Mervenur Dalbudak

Mervenur Dalbudak

Bakarsın ama görmek başka bir şey

Bakarsın ama görmek başka bir şey

Bakmak ve görmek her ne kadar birbirine benzeyen sözcükler olsalar da anlam ve eylem olarak farklıdırlar. Bakarken yalnızca gözlerimizi kullanırız. Fakat görmek gözlerin çok ötesinde kalple mümkündür. Hızlı bir giriş oldu. Konu çok bilindik. Biliyorum ki hislerimiz yine aynı. Hayatımıza yeni giren bir insanı veya tanışmak üzere olduğumuz bir insanla ilk izlenim süremiz otuz saniyedir. İlişkiler geliştikçe o ilk otuz saniyedeki izlenimler devrededir.

**

Çoğumuz ilk izlenimde olumsuz bir elektrik aldığında öteye gitmeyi denemek istemez. İster ön yargı deyin, ister tedbirli davranma, isterse içgüdü deyin ama bu böyledir.

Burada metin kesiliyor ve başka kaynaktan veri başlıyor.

theorem State.runCmd_steps {base s : State} {d : Desc} (hk : Keeps base s) : Steps base (State.runCmd s d) := by
  unfold State.runCmd
  extract_lets e1 e2 e3
  have h1 : Steps base e1.s := State.SetRun.one_steps (e := State.SetRun.mk s s.ltc.landed []) hk.steps
  have h2 : Steps base e2.s := by
    unfold e2
    split
    · exact h1
    · exact State.SetRun.due_steps h1
  have h3 : Steps base e3.s := by
    unfold e3
    split
    · exact h2.keeps fun k => Keeps.foldl k fun _ _ hx => State.tmFirst_keeps hx
    · exact h2
  exact State.SetRun.done_steps (h3.keeps State.afterCmd_keeps)

theorem State.command_steps {base s : State} {cls : Nat} {opc : Nat} {d : Desc} (hk : Keeps base s) :
    Steps base (State.command s cls opc d) := by
  unfold State.command
  extract_lets d1 s1
  refine Steps.ite hk.steps ?_
  have h1 : Keeps base s1 := State.reserve_keeps (State.charge_keeps hk)
  split
  · exact (Keeps.ite (State.occur_keeps (State.finish_keeps h1)) (State.finish_keeps h1)).steps
  · refine Steps.ite (State.takeIn_keeps h1).steps (Steps.ite (State.stage_keeps h1).steps ?_)
    exact Steps.ite (State.runCmd_steps h1) (State.again_steps h1 (fun _ h => State.runCmd_steps h))

theorem State.bypassEdges_keeps {base s : State} {x : TickIn} (hk : Keeps base s) : Keeps base (State.bypassEdges s x) := by
  unfold State.bypassEdges
  repeat' first
    | (with_reducible first | intro _ | assumption | apply State.bypassEdge_keeps | apply Keeps.ite | apply Keeps.foldl | apply Keeps.iteFst | apply Keeps.foldlFst)
    | (dsimp only)
    | split

/-! ## Boundary -/

theorem State.tickOwes_keeps {base s : State} {x : TickIn} (hk : Keeps base s) : Keeps base (State.tickOwes s x) := by
  unfold State.tickOwes
  repeat' first
    | (with_reducible first | intro _ | assumption | apply State.putI_keeps | apply State.setWd_keeps | apply State.ensDue_keeps | apply State.tcDeadline_keeps | apply State.millerDue_keeps | apply State.intervalEnd_keeps | apply State.emberSecondStep_keeps | apply State.loomDue_keeps | apply State.ppsEdge_keeps | apply State.frame_keeps | apply State.windowsOver_keeps | apply State.tallyDue_keeps | apply State.utcCarried_keeps | apply State.heraldDue_keeps | apply State.plkDue_keeps | apply State.mirDue_keeps | apply State.overruns_keeps | apply State.peaks_keeps | apply State.beat_keeps | apply State.junction_keeps | apply State.supplies_keeps | apply State.carryTick_keeps | apply State.registerImage_keeps | apply State.bypassEdges_keeps | apply Keeps.ite | apply Keeps.foldl | apply Keeps.iteFst | apply Keeps.foldlFst)
    | (dsimp only)
    | split

theorem State.tickFlush_keeps {base s : State} (hk : Keeps base s) : Keeps base (State.tickFlush s) := by
  unfold State.tickFlush
  repeat' with_reducible first | intro _ | assumption | apply State.closeRings_keeps | apply State.msixAll_keeps | apply State.writeBacks_keeps | apply State.flushEvents_keeps | apply State.thresholds_keeps
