/-- LTC_STEP_REQUEST while a step is pending. -/
theorem exec_ltcStepRequest_pending (s : State) {a : Access} {m d : Nat}
    (h : Presents s a (ltcR + LTC_STEP_CTL_GO.idx) m d) (hp : privileged a.who = true) (hm : m % 2 = 1) (hd : d % 2 = 1)
    (hgo : s.on ltcR LTC_STEP_CTL_GO = false) (hpend : s.on ltcR LTC_STATUS_STEP_PEND = true) :
    ∃ t, exec (.ltcStepRequest a) s = .next t ∧ t.ltc = s.ltc ∧ t.on ltcR LTC_STATUS_STEP_PEND = true ∧
      t.on ltcR LTC_STEP_CTL_GO = false ∧ t.get glbR GLB_VIOL_INFO_CAUSE = 2 := by
  obtain ⟨hltc, hcause, hflag⟩ := (s.quiet.setReg (ltcR + LTC_STEP_CTL_GO.idx)
    (BitVec.ofNat 32 (s.reg (ltcR + LTC_STEP_CTL_GO.idx)).toNat)).flag_ltc (who := a.who) (c := 2) (by decide) h.off_lt
  have hreg : ∀ f : Fld, f.idx < 1024 → ((s.quiet.setReg (ltcR + LTC_STEP_CTL_GO.idx)
      (BitVec.ofNat 32 (s.reg (ltcR + LTC_STEP_CTL_GO.idx)).toNat)).flag a.who a.off 2).on ltcR f = s.on ltcR f := by
    intro f hf
    rw [on_eq_get, get_of_reg ((hflag _ hf).trans (reg_setReg_self s.quiet _ _)), quiet_get, ← on_eq_get]
  exact ⟨_, (exec_ltcStepRequest_eq s a).trans (congrArg _ (regWrite_stepRequest_pending s h hp hm hd hgo hpend)),
    by rw [hltc, setReg_ltc, quiet_ltc], (hreg _ (by decide)).trans hpend, (hreg _ (by decide)).trans hgo, hcause⟩

/-- A write of `LTC_UTCOFF` that leaves at most one leap bit set. -/
theorem exec_utcoffWrite (s : State) {a : Access} {m d : Nat} (h : Presents s a (ltcR + LTC_UTCOFF_OFFSET.idx) m d)
    (hb : ¬bothLeaps (merged (s.reg (ltcR + LTC_UTCOFF_OFFSET.idx)).toNat m d)) :
    ∃ t, exec (.utcoffWrite a) s = .next t ∧ (t.reg (ltcR + LTC_UTCOFF_OFFSET.idx)).toNat =
      askedUtcoff (s.reg (ltcR + LTC_UTCOFF_OFFSET.idx)).toNat m d ∧ s.others t [ltcR + LTC_UTCOFF_OFFSET.idx] ∧ s.regsOnly t :=
  ⟨_, exec_utcoffWrite_eq s a, regWrite_utcoff s h hb⟩

/-- One that would leave both set. -/
theorem exec_utcoffWrite_both (s : State) {a : Access} {m d : Nat} (h : Presents s a (ltcR + LTC_UTCOFF_OFFSET.idx) m d)
    (hs : ¬bothLeaps (s.reg (ltcR + LTC_UTCOFF_OFFSET.idx)).toNat)
    (hb : bothLeaps (merged (s.reg (ltcR + LTC_UTCOFF_OFFSET.idx)).toNat m d)) :
    ∃ t, exec (.utcoffWrite a) s = .next t ∧ (t.reg (ltcR + LTC_UTCOFF_OFFSET.idx)).toNat =
      keptUtcoff (s.reg (ltcR + LTC_UTCOFF_OFFSET.idx)).toNat m d ∧ t.get glbR GLB_VIOL_INFO_CAUSE = 2 ∧ t.ltc = s.ltc := by
  obtain ⟨hltc, hcause, hflag⟩ := (s.quiet.setReg (ltcR + LTC_UTCOFF_OFFSET.idx) (BitVec.ofNat 32
    (keptUtcoff (s.reg (ltcR + LTC_UTCOFF_OFFSET.idx)).toNat m d))).flag_ltc (who := a.who) (c := 2) (by decide) h.off_lt
  refine ⟨_, (exec_utcoffWrite_eq s a).trans (congrArg _ (regWrite_utcoff_both s h hs hb)), ?_, hcause, ?_⟩
  · rw [hflag _ (by decide), reg_setReg_same, BitVec.toNat_ofNat, Nat.mod_eq_of_lt (keptUtcoff_lt s m d _)]
  · rw [hltc, setReg_ltc, quiet_ltc]

/-- Settles O13: each of the three commands is one write of the LTC window. -/
theorem timeCounterCommands : Obligations.TimeCounterCommands := by
  refine ⟨fun s a m d h hm hd => exec_ltcCapture s h hm hd, fun s a m d h hp hm hd hgo =>
    ⟨exec_ltcStepRequest s h hp hm hd, exec_ltcStepRequest_pending s h hp hm hd hgo⟩, ?_⟩
  intro s a m d k w h hleaps both
  have hs : ¬bothLeaps (s.reg k).toNat := by
    rintro ⟨h61, h59⟩
    have e61 : s.get ltcR LTC_UTCOFF_LEAP61 = 1 := h61
    have e59 : s.get ltcR LTC_UTCOFF_LEAP59 = 1 := h59
    simp [on_eq_get, e61, e59] at hleaps
  by_cases hb : bothLeaps w
  · obtain ⟨t, hexec, hword, hcause, hltc⟩ := exec_utcoffWrite_both s h hs hb
    have kept : ∀ f : Fld, ltcR + f.idx = k → f.lo + f.width ≤ LTC_UTCOFF_LEAP61.lo ∨ LTC_UTCOFF_LEAP59.lo + 1 ≤ f.lo →
        t.get ltcR f = bitsOf (askedUtcoff (s.reg k).toNat m d) f.lo f.width :=
      fun f hk hf => (get_of_word hk hword).trans (bitsOf_keptUtcoff hf)
    exact ⟨t, hexec, (kept LTC_UTCOFF_OFFSET rfl (by decide)).trans (bitsOf_askedUtcoff (by decide)),
      (kept LTC_UTCOFF_VALID rfl (by decide)).trans (bitsOf_askedUtcoff (by decide)),
      (kept LTC_UTCOFF_FOLLOW rfl (by decide)).trans (bitsOf_askedUtcoff (by decide)),
      (kept LTC_UTCOFF_LEAP_INS rfl (by decide)).trans (leapIns_askedUtcoff s m d), fun hn => absurd hb hn,
      fun _ => ⟨(get_of_word (f := LTC_UTCOFF_LEAP61) rfl hword).trans (leap61_keptUtcoff _ m d),
        (get_of_word (f := LTC_UTCOFF_LEAP59) rfl hword).trans (leap59_keptUtcoff _ m d), hcause, hltc⟩⟩
  · obtain ⟨t, hexec, hword, hothers, hrest⟩ := exec_utcoffWrite s h hb
    have taken : ∀ f : Fld, ltcR + f.idx = k → f.lo + f.width ≤ 20 → t.get ltcR f = bitsOf w f.lo f.width :=
      fun f hk hf => (get_of_word hk hword).trans (bitsOf_askedUtcoff hf)
    exact ⟨t, hexec, taken LTC_UTCOFF_OFFSET rfl (by decide), taken LTC_UTCOFF_VALID rfl (by decide),
      taken LTC_UTCOFF_FOLLOW rfl (by decide),
      (get_of_word (f := LTC_UTCOFF_LEAP_INS) rfl hword).trans (leapIns_askedUtcoff s m d),
      fun _ => ⟨taken LTC_UTCOFF_LEAP61 rfl (by decide), taken LTC_UTCOFF_LEAP59 rfl (by decide), hothers, hrest⟩,
      fun h => absurd h hb⟩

Görmek yerine bakmakla yetinmeyi tercih ederiz. Bazen bu tercih hayatımızın hatası olabilir. Görmediğimiz için belki de dünyanın en iyi insanı ellerimizden kayıp gidebilirken yine görmeyi denemediğimiz için dünyanın en zalim insanına mahkûm kalabiliriz.

**

O zaman bakmakla görmek arasındaki o ince nüans nedir?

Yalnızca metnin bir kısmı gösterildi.